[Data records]
@[simp] theorem channelTurn_keeps (k : Chan) (i : ChanInput) (avdd : Nat) (bad dcTurn : Bool) (s : State) :
    Keeps s (channelTurn k i avdd bad dcTurn s).1 := by
  simp only [channelTurn]
  split
  · simp
  · split
    · simp
    · exact Keeps.trans (monitorChannel_keeps k i avdd bad s)
        (Keeps.trans (overloadStep_keeps k i avdd _) (runChannel_keeps k i avdd dcTurn _))
    · simp

@[simp] theorem toneSample_keeps (x : Int) (taken : Bool) (s : State) : Keeps s (toneSample x taken s) := by
  unfold toneSample; (repeat' split) <;> simp

@[simp] theorem spareTurn_keeps (dcTurn : Bool) (tone : Option Int) (s : State) :
    Keeps s (spareTurn dcTurn tone s) := by
  simp only [spareTurn]; (repeat' split) <;> simp

@[simp] theorem selfCheckTurn_keeps (t : TurnInput) (s : State) : Keeps s (selfCheckTurn t s) := by
  simp only [selfCheckTurn]; (repeat' split) <;> simp

@[simp] theorem setTrim_keeps (v : Int) (s : State) : Keeps s (setTrim v s) := by
  simp only [setTrim, when]; (repeat' split) <;> simp

@[simp] theorem trimTurn_keeps (s : State) : Keeps s (trimTurn s) := by
  simp only [trimTurn]; (repeat' split) <;> simp

@[simp] theorem advancePhase_keeps (s : State) : Keeps s (advancePhase s) := by
  unfold advancePhase; (repeat' split) <;> simp

@[simp] theorem channelTurns_keeps (t : TurnInput) (v : Nat) (b dc : Bool) (xs : List Chan) :
    ∀ acc : State × Option Int,
      Keeps acc.1 (xs.foldl
        (fun (acc : State × Option Int) k =>
          let r := channelTurn k (t.ch.get k) v b dc acc.1
          (r.1, if r.1.tone.useCh.toNat = k.val then r.2 else acc.2)) acc).1 := by
  induction xs with
  | nil => simp
  | cons x xs ih =>
    intro acc
    have h := channelTurn_keeps x (t.ch.get x) v b dc acc.1
    have h2 := ih (let r := channelTurn x (t.ch.get x) v b dc acc.1
          (r.1, if r.1.tone.useCh.toNat = x.val then r.2 else acc.2))
    simp only [List.foldl_cons, Keeps] at *
    simp_all

@[simp] theorem activateForme_keeps (k : Chan) (preset : Option (BitVec 3)) (image : Vector W32 64) (s : State) :
    Keeps s (activateForme k preset image s) := by
  unfold activateForme; (repeat' split) <;> simp

@[simp] theorem dropForeign_keeps (legal : Bool) (k : Chan) (s : State) : Keeps s (dropForeign legal k s) := by
  unfold dropForeign; (repeat' split) <;> simp

@[simp] theorem endLoad_keeps (s : State) : Keeps s (endLoad s) := by
  unfold endLoad; (repeat' split) <;> simp

@[simp] theorem countWork_keeps (s : State) : Keeps s (countWork s) := by
  simp only [countWork]; (repeat' split) <;> simp

@[simp] theorem engineTurn_keeps (t : TurnInput) (s : State) : Keeps s (engineTurn t s) := by
  have h := channelTurns_keeps t
  simp only [Keeps] at h
  unfold engineTurn; dsimp only
  simp [h]


@[simp] theorem endModReset_keeps (k : Chan) (s : State) : Keeps s (endModReset k s) := by
  unfold endModReset; (repeat' split) <;> simp

/-! ## Events -/

@[simp] theorem writeEvsum_keeps (n : Nat) (v : Word) (s : State) : Keeps s (writeEvsum n v s) := by
  unfold writeEvsum; (repeat' split) <;> simp

@[simp] theorem writeEvroute_keeps (v : Word) (s : State) : Keeps s (writeEvroute v s) := by
  unfold writeEvroute; (repeat' split) <;> simp

@[simp] theorem writeInjkey_keeps (v : Word) (s : State) : Keeps s (writeInjkey v s) := by
  unfold writeInjkey; (repeat' split) <;> simp

@[simp] theorem clearInjFlags_keeps (v : Word) (s : State) : Keeps s (clearInjFlags v s) := by
  unfold clearInjFlags; (repeat' split) <;> simp

@[simp] theorem injectNow_keeps (id : Nat) (s : State) : Keeps s (injectNow id s) := by
  simp only [injectNow]; (repeat' split) <;> simp

@[simp] theorem writeInj_keeps (v : Word) (s : State) : Keeps s (writeInj v s) := by
  simp only [writeInj]; (repeat' split) <;> simp

@[simp] theorem injectionTested_keeps (s : State) : Keeps s (injectionTested s) := by
  simp only [injectionTested]; (repeat' split) <;> simp

@[simp] theorem injectionEnds_keeps (s : State) : Keeps s (injectionEnds s) := by
  unfold injectionEnds; (repeat' split) <;> simp

@[simp] theorem takeMail_keeps (s : State) : Keeps s (takeMail s) := by
  unfold takeMail; (repeat' split) <;> simp

/-! ## Loader and FIFO -/

@[simp] theorem beginStore_keeps (kind : StoreKind) (pages : List (Nat × List Byte)) (s : State) :
    Keeps s (beginStore kind pages s) := by
  unfold beginStore; (repeat' split) <;> simp

@[simp] theorem endStore_keeps (l : LegalStore) (s : State) : Keeps s (endStore l s) := by
  unfold endStore; (repeat' split) <;> simp

@[simp] theorem startCaseStore_keeps (k : Chan) (tgt switch preset : Bool) (s : State) :
    Keeps s (startCaseStore k tgt switch preset s) := by
  unfold startCaseStore; (repeat' split) <;> simp

@[simp] theorem refuseLoad_keeps (k : Chan) (errc errw : Nat) (s : State) : Keeps s (refuseLoad k errc errw s) := by
  unfold refuseLoad; (repeat' split) <;> simp

@[simp] theorem startFormeStore_keeps (k : Chan) (image : Vector W32 64) (s : State) :
    Keeps s (startFormeStore k image s) := by
  unfold startFormeStore; (repeat' split) <;> simp

@[simp] theorem startDynLoad_keeps (k : Chan) (image : Vector W32 64) (s : State) : Keeps s (startDynLoad k image s) := by
  unfold startDynLoad; (repeat' split) <;> simp

@[simp] theorem formeLoad_keeps (s : State) : Keeps s (formeLoad s) := by
  simp only [formeLoad]; (repeat' split) <;> simp

@[simp] theorem writeFmctl_keeps (v : Word) (s : State) : Keeps s (writeFmctl v s) := by
  unfold writeFmctl; (repeat' split) <;> simp

@[simp] theorem formeStored_keeps (l : LegalStore) (s : State) : Keeps s (formeStored l s) := by
  simp only [formeStored]; (repeat' split) <;> simp

@[simp] theorem flushFifo_keeps (s : State) : Keeps s (flushFifo s) := by
  unfold flushFifo; (repeat' split) <;> simp

@[simp] theorem writeSmpctl_keeps (v : Word) (s : State) : Keeps s (writeSmpctl v s) := by
  unfold writeSmpctl; (repeat' split) <;> simp

@[simp] theorem readSmpdat_keeps (s : State) : Keeps s (readSmpdat s).2 := by
  unfold readSmpdat; (repeat' split) <;> simp

/-! ## Front end -/

@[simp] theorem refuseExcctl_keeps (s : State) : Keeps s (refuseExcctl s) := by
  unfold refuseExcctl; (repeat' split) <;> simp

@[simp] theorem writeExcctl_keeps (v : Word) (s : State) : Keeps s (writeExcctl v s) := by
  unfold writeExcctl; (repeat' split) <;> simp

@[simp] theorem chctlConfig_keeps (k : Chan) (v : Word) (s : State) : Keeps s (chctlConfig k v s) := by
  simp only [chctlConfig]; (repeat' split) <;> simp

@[simp] theorem startRequest_keeps (m : BitVec 4) (s : State) : Keeps s (startRequest m s) := by
  simp only [startRequest]; (repeat' split) <;> simp

@[simp] theorem stopRequest_keeps (m : BitVec 4) (s : State) : Keeps s (stopRequest m s) := by
  unfold stopRequest; (repeat' split) <;> simp

@[simp] theorem writeChctl_keeps (k : Chan) (v : Word) (s : State) : Keeps s (writeChctl k v s) := by
  unfold writeChctl; (repeat' split) <;> simp

@[simp] theorem goRequest_keeps (m : BitVec 4) (s : State) : Keeps s (goRequest m s) := by
  unfold goRequest; (repeat' split) <;> simp

@[simp] theorem stopAllRequest_keeps (m : BitVec 4) (s : State) : Keeps s (stopAllRequest m s) := by
  unfold stopAllRequest; (repeat' split) <;> simp

@[simp] theorem cancelRequest_keeps (s : State) : Keeps s (cancelRequest s) := by
  simp [cancelRequest]

@[simp] theorem armStart_keeps (c : Bool) (s : State) : Keeps s (armStart c s) := by
  simp [armStart]

@[simp] theorem cancelEffect_keeps (s : State) : Keeps s (cancelEffect s) := by
  simp [cancelEffect]

@[simp] theorem takeEdge_keeps (s : State) : Keeps s (takeEdge s) := by
  simp [takeEdge]

@[simp] theorem syncEdge_keeps (s : State) : Keeps s (syncEdge s) := by
  simp only [syncEdge]; (repeat' split) <;> simp

@[simp] theorem writeChstart_keeps (v : Word) (s : State) : Keeps s (writeChstart v s) := by
  unfold writeChstart; (repeat' split) <;> simp

@[simp] theorem clearHeld_keeps (k : Chan) (s : State) : Keeps s (clearHeld k s) := by
  unfold clearHeld; (repeat' split) <;> simp

@[simp] theorem beginStart_keeps (k : Chan) (s : State) : Keeps s (beginStart k s) := by
  unfold beginStart; (repeat' split) <;> simp

@[simp] theorem startChannel_keeps (k : Chan) (s : State) : Keeps s (startChannel k s) := by
  simp only [startChannel]; (repeat' split) <;> simp

@[simp] theorem startEffect_keeps (s : State) : Keeps s (startEffect s) := by
  unfold startEffect; (repeat' split) <;> simp

@[simp] theorem stopEffect_keeps (s : State) : Keeps s (stopEffect s) := by
  unfold stopEffect; (repeat' split) <;> simp

@[simp] theorem excitationOn_keeps (s : State) : Keeps s (excitationOn s) := by
  simp only [excitationOn]; (repeat' split) <;> simp

@[simp] theorem firstSample_keeps (k : Chan) (s : State) : Keeps s (firstSample k s) := by
  simp only [firstSample]; (repeat' split) <;> simp

@[simp] theorem reversal_keeps (s : State) : Keeps s (reversal s) := by
  unfold reversal; (repeat' split) <;> simp

@[simp] theorem gapReading_keeps (k : Chan) (r : GapReading) (s : State) : Keeps s (gapReading k r s) := by
  unfold gapReading; (repeat' split) <;> simp

@[simp] theorem crystalStop_keeps (s : State) : Keeps s (crystalStop s) := by
  unfold crystalStop; (repeat' split) <;> simp

@[simp] theorem newReading_keeps (isExt : Bool) (v : Word) (k : Chan) (s : State) :
    Keeps s (newReading isExt v k s) := by
  simp only [newReading]; (repeat' split) <;> simp

@[simp] theorem readingCheck_keeps (isExt : Bool) (k : Chan) (s : State) : Keeps s (readingCheck isExt k s) := by
  simp only [readingCheck]; (repeat' split) <;> simp

@[simp] theorem detectExternal_keeps (id : Nat) (cond : Bool) (s : State) : Keeps s (detectExternal id cond s) := by
  unfold detectExternal; (repeat' split) <;> simp

@[simp] theorem conversionDone_keeps (isExt : Bool) (c : TempReading) (s : State) :
    Keeps s (conversionDone isExt c s) := by
  simp only [conversionDone]; (repeat' split) <;> simp

@[simp] theorem tempDone_keeps (c : TempReading) (s : State) : Keeps s (tempDone c s) := by
  simp only [tempDone]; (repeat' split) <;> simp

/-! ## Cases -/

@[simp] theorem readCase_keeps (k : Chan) (s : State) : Keeps s (readCase k s) := parityRead_keeps _ s

@[simp] theorem readLegal_keeps (s : State) : Keeps s (readLegal s) :=
  forAll_keeps _ _ s fun k t => by
    split
    · exact Keeps.trans (parityRead_keeps _ t) (readCase_keeps k _)
    · simp

@[simp] theorem caseCopy_keeps (k : Chan) (s : State) : Keeps s (caseCopy k s) := by
  simp only [caseCopy]; (repeat' split) <;> simp

@[simp] theorem caseSwitch_keeps (k : Chan) (s : State) : Keeps s (caseSwitch k s) := by
  unfold caseSwitch; (repeat' split) <;> simp

@[simp] theorem writeCasectl_keeps (v : Word) (s : State) : Keeps s (writeCasectl v s) := by
  unfold writeCasectl; (repeat' split) <;> simp

@[simp] theorem caseStored_keeps (l : LegalStore) (s : State) : Keeps s (caseStored l s) := by
  unfold caseStored; (repeat' split) <;> simp

@[simp] theorem writeGrpdly_keeps (v : Word) (s : State) : Keeps s (writeGrpdly v s) := by
  unfold writeGrpdly; (repeat' split) <;> simp

@[simp] theorem readGrpdly_keeps (s : State) : Keeps s (readGrpdly s).2 := by
  unfold readGrpdly; (repeat' split) <;> simp

/-! ## Tone detector -/

@[simp] theorem setAbove_keeps (m : W32) (s : State) : Keeps s (setAbove m s) := by
  unfold setAbove; (repeat' split) <;> simp

@[simp] theorem toneResult_keeps (s : State) : Keeps s (toneResult s) := by
  unfold toneResult; (repeat' split) <;> simp

@[simp] theorem startTone_keeps (s : State) : Keeps s (startTone s) := by
  unfold startTone; (repeat' split) <;> simp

■ TASK DESCRIPTION ■
Please give back, exactly as it stands above, the stretch from the line with "Front end -/" through the line with "simp only [chctlConfig];", and no line outside it.

■ RESPONSE AREA ■
/-! ## Front end -/

@[simp] theorem refuseExcctl_keeps (s : State) : Keeps s (refuseExcctl s) := by
  unfold refuseExcctl; (repeat' split) <;> simp

@[simp] theorem writeExcctl_keeps (v : Word) (s : State) : Keeps s (writeExcctl v s) := by
  unfold writeExcctl; (repeat' split) <;> simp

@[simp] theorem chctlConfig_keeps (k : Chan) (v : Word) (s : State) : Keeps s (chctlConfig k v s) := by
  simp only [chctlConfig]; (repeat' split) <;> simp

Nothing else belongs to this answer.